- Directed by: Su Rynard
- Written by: Su Rynard
- Produced by: Paul Barkin
- Starring: Mimi Kuzyk Peter Stebbings
- Cinematography: Kim Derko
- Edited by: Michele Francis
- Music by: Philip Strong
- Production company: Alcina Pictures
- Release date: October 2005;
- Running time: 85 minutes
- Country: Canada
- Language: English

= Kardia (film) =

Kardia is the debut feature film by director Su Rynard, released in 2005. The film was produced by Paul Barkin and Larissa Giroux of Alcina Pictures in Toronto, Ontario, Canada.

The film tells the story of Hope, a pathologist who discovers that the experimental heart operation she underwent as a child has mysteriously linked her life with another. She revisits her childhood to uncover the secrets of her past.

==Plot==
In a flashforward, pathologist Hope leaves the research institution she works at and collapses after going down a flight of steps.

Back in 1950s Canada, a man in his early thirties – a former RCAF pilot and veteran – is about to retreat from a stroll when he notices a baby crying in the snow. He takes the baby home and cares for her with the help of an older woman.

Days later, during an outing with the man, the baby falls ill and loses colour.
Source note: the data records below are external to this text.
/-! ## Reset and the machine as a whole -/

/-- R40: what every register and view reads right after reset, and that every command but NOP then fails. That the
memories list nothing, so that each cell holds a free value, is the model's form of an unspecified value (log entry
2). -/
def Obligations.ResetLeavesRegistersZero : Prop :=
  State.reset.pend = none ∧ statusWord State.reset = 0 ∧
  (∀ r, r ≠ .bitlen → readReg State.reset r = 0) ∧ readReg State.reset .bitlen = 8 ∧
  (∀ a, memFind State.reset.pix a = none ∧ memFind State.reset.msg a = none ∧
    ∀ b, memFind (bandMem State.reset b) a = none) ∧
  (∀ i, i ≠ .nop → exec i State.reset = .next { State.reset with err := 2 })

/-- R230, R232: the reset input, at any time: every register 0, a pending command abandoned, every memory cell
unspecified, whatever was written (a new epoch of free values, log entry 2); the configuration and the host stay. -/
def Obligations.ResetEventAbandonsEverything : Prop :=
  ∀ (s : State) (rest : List HostEvent), s.script = .reset :: rest →
    step s = .next { s with
      imgh := 0, imgw := 0, msglen := 0, pend := none, err := 0, term := false, clipcnt := 0, errinfo0 := 0,
      errinfo1 := 0, accerr := false, pix := [], ll := [], lh := [], hl := [], hh := [], msg := [],
      epoch := s.epoch + 1, script := rest }

/-- The invariant holds right after reset. -/
def Obligations.InvariantHoldsAtReset : Prop := StateInv State.reset

/-- Every step keeps the invariant: the memories stay in canonical form, list only cells that exist and coefficients
that fit CW bits, and the result group stays coherent. -/
def Obligations.EveryStepKeepsTheInvariant : Prop :=
  ∀ s t : State, StateInv s → step s = .next t → StateInv t
end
He rushes her home before deciding to consult a doctor.

At the hospital, the man is briefed on the baby's diagnosis and the experimental procedure that can potentially fix her heart defect. Initially reluctant, the man changes his mind and decides to become the donor. When he goes back for the surgery, a journalist takes a picture of him with the baby, which is later mailed to the hospital.
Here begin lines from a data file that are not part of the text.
/-- The addresses 5 to 10 are those of the six views. -/
theorem view_of_addr {a : Addr} (h5 : 5 ≤ a.toNat) (h10 : a.toNat ≤ 10) :
    ∃ r, a = addrOf (.reg r) ∧ (r = .padh ∨ r = .padw ∨ r = .subh ∨ r = .subw ∨ r = .cap ∨ r = .bitlen) := by
  have hcases : a.toNat = 5 ∨ a.toNat = 6 ∨ a.toNat = 7 ∨ a.toNat = 8 ∨ a.toNat = 9 ∨ a.toNat = 10 := by omega
  rcases hcases with h | h | h | h | h | h
  · exact ⟨.padh, BitVec.eq_of_toNat_eq h, by decide⟩
  · exact ⟨.padw, BitVec.eq_of_toNat_eq h, by decide⟩
  · exact ⟨.subh, BitVec.eq_of_toNat_eq h, by decide⟩
  · exact ⟨.subw, BitVec.eq_of_toNat_eq h, by decide⟩
  · exact ⟨.cap, BitVec.eq_of_toNat_eq h, by decide⟩
  · exact ⟨.bitlen, BitVec.eq_of_toNat_eq h, by decide⟩

theorem hostRead_reg {s : State} (hp : s.pend = none) (r : RegName) :
    hostRead s (addrOf (.reg r)) = (s, readReg s r) :=
  hostRead_of_cell hp (cellOfAddr_reg s.cfg r)

theorem hostWrite_reg {s : State} (hp : s.pend = none) (d : Word) (r : RegName) :
    hostWrite s (addrOf (.reg r)) d = writeReg s d r :=
  hostWrite_of_cell hp (cellOfAddr_reg s.cfg r)

/-! ## STATUS (R28) -/

/-- The STATUS word bit by bit, from the lowest field up. -/
theorem getLsbD_statusWord (s : State) (k : Nat) : (statusWord s).getLsbD k =
    if k = 0 then s.pend.isSome else if k < 4 then false else if k < 8 then s.err.getLsbD (k - 4)
    else if k = 8 then s.term else if k = 9 then decide (s.clipcnt ≠ 0) else if k = 16 then s.accerr else false := by
  simp only [statusWord, BitVec.getLsbD_append, busyFlag, clipFlag, BitVec.getLsbD_ofBool, BitVec.getLsbD_zero]
  have fields : k = 0 ∨ (0 < k ∧ k < 4) ∨ (4 ≤ k ∧ k < 8) ∨ k = 8 ∨ k = 9 ∨ (9 < k ∧ k < 16) ∨ k = 16 ∨ 16 < k := by
    omega
  rcases fields with rfl | ⟨_, _⟩ | ⟨_, _⟩ | rfl | rfl | ⟨_, _⟩ | rfl | _ <;>
    simp (disch := omega) only [if_pos, if_neg, if_true, Nat.sub_sub, Nat.sub_self, decide_true, Bool.true_and]

theorem getLsbD_statusWord_reserved {s : State} {k : Nat} (h : (1 ≤ k ∧ k < 4) ∨ (10 ≤ k ∧ k < 16) ∨ 17 ≤ k) :
    (statusWord s).getLsbD k = false := by
  rw [getLsbD_statusWord]
  rcases h with ⟨_, _⟩ | ⟨_, _⟩ | _ <;> simp (disch := omega) only [if_pos, if_neg]

/-- A run of reserved bits reads 0. -/
theorem extractLsb'_statusWord_reserved {s : State} {lo n : Nat}
    (h : ∀ j, j < n → (1 ≤ lo + j ∧ lo + j < 4) ∨ (10 ≤ lo + j ∧ lo + j < 16) ∨ 17 ≤ lo + j) :
    (statusWord s).extractLsb' lo n = 0 := by
  refine BitVec.eq_of_getLsbD_eq fun j hj => ?_
  rw [BitVec.getLsbD_extractLsb', getLsbD_statusWord_reserved (h j hj), Bool.and_false]
  exact BitVec.getLsbD_zero.symm

theorem extractLsb'_statusWord_err (s : State) : (statusWord s).extractLsb' 4 4 = s.err := by
  refine BitVec.eq_of_getLsbD_eq fun j hj => ?_
  rw [BitVec.getLsbD_extractLsb', getLsbD_statusWord, if_neg (by omega), if_neg (by omega), if_pos (by omega),
    Nat.add_sub_cancel_left, decide_eq_true hj, Bool.true_and]

/-- Settles O17. -/
theorem statusWordFields : Obligations.StatusWordFields := by
  unfold Obligations.StatusWordFields
  intro s
  exact ⟨getLsbD_statusWord s 0, extractLsb'_statusWord_reserved (by omega), extractLsb'_statusWord_err s,
    getLsbD_statusWord s 8, getLsbD_statusWord s 9, extractLsb'_statusWord_reserved (by omega),
    getLsbD_statusWord s 16, extractLsb'_statusWord_reserved (by omega), fun hp d => hostWrite_reg hp d .status⟩

/-! ## The views (R24) -/

theorem subh_eq (s : State) : subh s = (s.imgh.toNat + 1) / 2 := by
  simp only [subh, padh]
  omega

theorem subw_eq (s : State) : subw s = (s.imgw.toNat + 1) / 2 := by
  simp only [subw, padw]
  omega

theorem padh_le (s : State) : padh s ≤ 65536 := by
  have := s.imgh.isLt
  simp only [padh]
  omega

theorem padw_le (s : State) : padw s ≤ 65536 := by
  have := s.imgw.isLt
  simp only [padw]
  omega

theorem subh_le (s : State) : subh s ≤ 32768 := by
  have := padh_le s
  simp only [subh]
  omega

theorem subw_le (s : State) : subw s ≤ 32768 := by
  have := padw_le s
  simp only [subw]
  omega

theorem cap_le_views (s : State) : cap s ≤ 2 ^ 30 := calc
  cap s ≤ 32768 * 32768 := Nat.mul_le_mul (subh_le s) (subw_le s)
  _ = 2 ^ 30 := by decide

theorem bitlen_le (s : State) : bitlen s ≤ 2 ^ 27 := by
  have := s.msglen.isLt
  simp only [bitlen]
  omega

/-- A word holds every view exactly: none exceeds 2^30. -/
theorem toNat_ofNat_word {n : Nat} (h : n ≤ 2 ^ 30) : (BitVec.ofNat 32 n).toNat = n := by
  rw [BitVec.toNat_ofNat]
  omega

/-- Settles O18. -/
theorem viewsAreExact : Obligations.ViewsAreExact := by
  unfold Obligations.ViewsAreExact
  intro s
  have hpadh : (readReg s .padh).toNat = padh s := toNat_ofNat_word (by have := padh_le s; omega)
  have hpadw : (readReg s .padw).toNat = padw s := toNat_ofNat_word (by have := padw_le s; omega)
  have hsubh : (readReg s .subh).toNat = subh s := toNat_ofNat_word (by have := subh_le s; omega)
  have hsubw : (readReg s .subw).toNat = subw s := toNat_ofNat_word (by have := subw_le s; omega)
  have hcap : (readReg s .cap).toNat = cap s := toNat_ofNat_word (cap_le_views s)
  have hlen : (readReg s .bitlen).toNat = bitlen s := toNat_ofNat_word (by have := bitlen_le s; omega)
  rw [hpadh, hpadw, hsubh, hsubw, hcap, hlen]
  refine ⟨rfl, rfl, subh_eq s, subw_eq s, ?_, rfl, padh_le s, padw_le s, subh_le s, subw_le s, cap_le_views s,
    bitlen_le s, fun hp => ?_, fun a d h5 h10 => ⟨fun hp => ?_, fun hp => hostWrite_of_breach d (.inr hp)⟩⟩
  · rw [cap, subh_eq, subw_eq]
  · exact ⟨hostRead_reg hp .padh, hostRead_reg hp .padw, hostRead_reg hp .subh, hostRead_reg hp .subw,
      hostRead_reg hp .cap, hostRead_reg hp .bitlen⟩
  · obtain ⟨r, rfl, hr⟩ := view_of_addr h5 h10
    rw [hostWrite_reg hp]
    rcases hr with rfl | rfl | rfl | rfl | rfl | rfl <;> rfl

/-- Settles O54: MSGN is the number of whole bytes among the coefficients of LL, so a message of MSGN bytes and its
terminator take more bits than CAP. -/
theorem oversizedMessageNeverFits : Obligations.OversizedMessageNeverFits := by
  unfold Obligations.OversizedMessageNeverFits
  intro s hd hlen
  have hcap : cap s / 8 ≤ msgn s.cfg := cap_le_msgn hd
  change cap s < 8 * s.msglen.toNat + 8
  omega

/-! ## The reset state (R40) -/

theorem payloadFailure_of_badDim {s : State} (h : ¬DimsAccepted s) : payloadFailure s = some (failBadDim s) := by
  rw [← dimOk_iff, Bool.not_eq_true] at h
  rw [payloadFailure, if_pos h]

/-- R204: with dimensions that are not accepted every command but NOP fails with BadDim. -/
theorem exec_of_badDim {i : Instr} {s : State} (h : ¬DimsAccepted s) (hi : i ≠ .nop) :
    exec i s = .next (failBadDim s) := by
  cases i with
  | nop => exact absurd rfl hi
  | fwd => simp only [exec, execFwd, dimFailure_some h]
  | inv => simp only [exec, execInv, dimFailure_some h]
  | splice => simp only [exec, execSplice, payloadFailure_of_badDim h]
  | unsplice => simp only [exec, execUnsplice, dimFailure_some h]
  | embed => simp only [exec, execEmbed, payloadFailure_of_badDim h]
  | extract => simp only [exec, execExtract, dimFailure_some h]

theorem reset_dims_not_accepted : ¬DimsAccepted State.reset := by
  rintro ⟨h, -⟩
  exact absurd h (by decide)

/-- Settles O56. -/
theorem resetLeavesRegistersZero : Obligations.ResetLeavesRegistersZero := by
  unfold Obligations.ResetLeavesRegistersZero
  refine ⟨rfl, by decide, fun r hr => ?_, by decide, fun a => ⟨rfl, rfl, fun b => by cases b <;> rfl⟩, fun i hi => ?_⟩
  · cases r with
    | bitlen => exact absurd rfl hr
    | _ => decide
  · rw [exec_of_badDim reset_dims_not_accepted hi]
    rfl

/-- Settles O58: the memories list no cell, and the result group is all 0. -/
theorem invariantHoldsAtReset : Obligations.InvariantHoldsAtReset := by
  unfold Obligations.InvariantHoldsAtReset
  obtain ⟨hpix, hmsg, hband⟩ := reset_memories_wf
  have no_cell : ∀ b (x : Nat × Int), x ∉ bandMem State.reset b := by
    intro b x hx
    cases b <;> exact List.not_mem_nil hx
  exact {
    pix_wf := hpix
    pix_keys := fun x hx => absurd hx List.not_mem_nil
    band_wf := hband
    band_keys := fun b x hx => absurd hx (no_cell b x)
    band_range := fun b x hx => absurd hx (no_cell b x)
    msg_wf := hmsg
    msg_keys := fun x hx => absurd hx List.not_mem_nil
    err_le := Nat.zero_le _
    info_zero := fun _ => ⟨rfl, rfl⟩
    term_err := fun _ => .inl rfl
    clip_le := Nat.zero_le _
    clip_err := fun h => absurd rfl h }

end Sys2Proof.Machine
end

section
/-! The cell addresses (R60 to R62): the one-to-one correspondence of cells and valid addresses. -/

namespace Sys2Proof.Machine

/-! ## Addresses and cells (R60 to R62) -/

theorem msg_address_lt (c : Config) {i : Nat} (h : i < msgn c) : i < 2 ^ 20 := by
  have := msgn_le c
  omega

theorem maxhc_le (c : Config) : maxhc c ≤ 512 := by
  have := config_bounds c
  simp only [maxhc]
  omega

theorem maxwc_le (c : Config) : maxwc c ≤ 512 := by
  have := config_bounds c
  simp only [maxwc]
  omega

theorem bandSpace_bounds (b : Band) : 2 ≤ bandSpace b ∧ bandSpace b ≤ 5 := by cases b <;> decide

theorem cellExists_pix {c : Config} {r j : Nat} : cellExists c (.pix r j) = true ↔ r < c.maxh ∧ j < c.maxw :=
  decide_eq_true_iff

theorem cellExists_coef {c : Config} {b : Band} {k j : Nat} :
    cellExists c (.coef b k j) = true ↔ k < maxhc c ∧ j < maxwc c := decide_eq_true_iff

theorem cellExists_msg {c : Config} {i : Nat} : cellExists c (.msg i) = true ↔ i < msgn c := decide_eq_true_iff

/-! R61: the address of a cell that exists is the rule's number, which 24 bits hold. -/

theorem toNat_addrOf_reg (r : RegName) : (addrOf (.reg r)).toNat = regNumber r := by cases r <;> rfl

theorem toNat_addrOf_pix {c : Config} {r j : Nat} (h : cellExists c (.pix r j) = true) :
    (addrOf (.pix r j)).toNat = 0x100000 + 1024 * r + j := by
  obtain ⟨hr, hj⟩ := cellExists_pix.1 h
  have := config_bounds c
  simp only [addrOf, BitVec.toNat_ofNat]
  omega

theorem toNat_addrOf_coef {c : Config} {b : Band} {k j : Nat} (h : cellExists c (.coef b k j) = true) :
    (addrOf (.coef b k j)).toNat = 0x100000 * bandSpace b + 1024 * k + j := by
  obtain ⟨hk, hj⟩ := cellExists_coef.1 h
  have := maxhc_le c
  have := maxwc_le c
  have := bandSpace_bounds b
  simp only [addrOf, BitVec.toNat_ofNat]
  omega

theorem toNat_addrOf_msg {c : Config} {i : Nat} (h : cellExists c (.msg i) = true) :
    (addrOf (.msg i)).toNat = 0x600000 + i := by
  have := msg_address_lt c (cellExists_msg.1 h)
  simp only [addrOf, BitVec.toNat_ofNat]
  omega

/-! What an address names, space by space. -/

theorem cellOfAddr_of_reg (c : Config) {a : Addr} (hs : addrSpace a = 0) :
    cellOfAddr c a = (regOfNumber (addrIndex a)).map .reg := by
  simp only [cellOfAddr, hs]

theorem cellOfAddr_of_pix {c : Config} {a : Addr} (hs : addrSpace a = 1) (hr : addrRow a < c.maxh)
    (hj : addrCol a < c.maxw) : cellOfAddr c a = some (.pix (addrRow a) (addrCol a)) := by
  simp only [cellOfAddr, hs]
  exact if_pos ⟨hr, hj⟩

theorem cellOfAddr_of_coef {c : Config} {a : Addr} {b : Band} (hs : addrSpace a = bandSpace b)
    (hr : addrRow a < maxhc c) (hj : addrCol a < maxwc c) :
    cellOfAddr c a = some (.coef b (addrRow a) (addrCol a)) := by
  have hcell : cellOfAddr c a = coefCell c b (addrRow a) (addrCol a) := by
    cases b <;> simp only [cellOfAddr, hs, bandSpace]
  rw [hcell]
  exact if_pos ⟨hr, hj⟩

theorem cellOfAddr_of_msg {c : Config} {a : Addr} (hs : addrSpace a = 6) (hi : addrIndex a < msgn c) :
    cellOfAddr c a = some (.msg (addrIndex a)) := by
  simp only [cellOfAddr, hs]
  exact if_pos hi

/-- The low 20 bits of an address are its two 10-bit fields. -/
theorem addrIndex_eq_row_col (a : Addr) : addrIndex a = 1024 * addrRow a + addrCol a := by
  rw [addrIndex_eq, addrRow_eq, addrCol_eq]
  omega

theorem toNat_addr (a : Addr) : a.toNat = 0x100000 * addrSpace a + addrIndex a := by
  rw [addrSpace_eq, addrIndex_eq]
  omega

theorem cellExists_of_cellOfAddr {c : Config} {a : Addr} {n : CellName} (h : cellOfAddr c a = some n) :
    cellExists c n = true := by
  rcases cellOfAddr_cases h with ⟨r, rfl, -⟩ | ⟨rfl, -, hcell⟩ | ⟨b, rfl, -, hcell⟩ | ⟨rfl, -, hcell⟩
  · rfl
  · exact cellExists_pix.2 hcell
  · exact cellExists_coef.2 hcell
  · exact cellExists_msg.2 hcell

/-- An address is the address of the cell it names. -/
theorem addrOf_of_cellOfAddr {c : Config} {a : Addr} {n : CellName} (h : cellOfAddr c a = some n) : addrOf n = a := by
  have hcell := cellExists_of_cellOfAddr h
  have ha := toNat_addr a
  have hfields := addrIndex_eq_row_col a
  refine BitVec.eq_of_toNat_eq ?_
  rcases cellOfAddr_cases h with ⟨r, rfl, hs, hr⟩ | ⟨rfl, hs, -⟩ | ⟨b, rfl, hs, -⟩ | ⟨rfl, hs, -⟩
  · rw [toNat_addrOf_reg, hr, ha, hs]
    omega
  · rw [toNat_addrOf_pix hcell]
    omega
  · rw [toNat_addrOf_coef hcell]
    omega
  · rw [toNat_addrOf_msg hcell]
    omega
The operation leaves a permanent scar on the baby's chest but proves successful, as she grows into a healthy girl named Hope.

In the present, Hope is lecturing her two assistants (Sanjay and Sally) on the heart and doing research with them. But between work and talk, Hope is growing uncertain of her memories: she sets out on finding her adoptive father's true identity, taking out time to investigate her past and recording her thoughts on tape, something which Sally notices.

Hope later tasks Sally with getting old patient records from the hospital in order to discover her father's identity, without disclosing that it's a personal matter; but when Sally responds by saying that she would need patient approval to have the records released, Hope says it's not an issue, because she was the patient.

Sally comes into Hope's office to hand her the files, telling her that what she's overheard her say on the heart was true, and wishing Hope luck on her upcoming talk. Reading the records and consulting newspaper clippings from the time, Hope finally discovers that her father is nothing more than an unfortunate volunteer who died on the operating table, and that the many moments she has shared with him never took place. The nurse is shown leaving the picture taken before the surgery in Hope's crib.

As she leaves the office, Hope sees Sanjay and Sally bonding in the hallway, and is delighted; her heart nonetheless gives out after she leaves the building.

In a voice-over, Hope reflects on the nature of her story as her presence weighs what is now an extraordinarily light heart on a scale, mirroring a similar scene at the beginning of the film. Ultimately admitting her life was a tangle of fiction and reality, she accepts her personal truth not as what is rooted in fact, but as the result of what has objectively made her the person she became – a pathologist researching the ailment that impacted her life, focused on helping the next of kin.

==Cast==
- Mimi Kuzyk as Hope
- Peter Stebbings as Dad
- Kristin Booth as Sally
- Ariel Waller as Young Hope
- Stephen Lobo as Sanjay
- Donna Goodhand as Auntie Florrie
- Emma Campbell as Nurse
- Steve Cumyn as Surgeon
- Nancy McAlear as Scrub Nurse
- Dylan Trowbridge as Reporter
- Nancy E.L. Ward as OR Surgery Team Member

==Awards==
- The film won the 2005 Alfred P. Sloan Foundation Feature Film Prize at the Hamptons International Film Festival.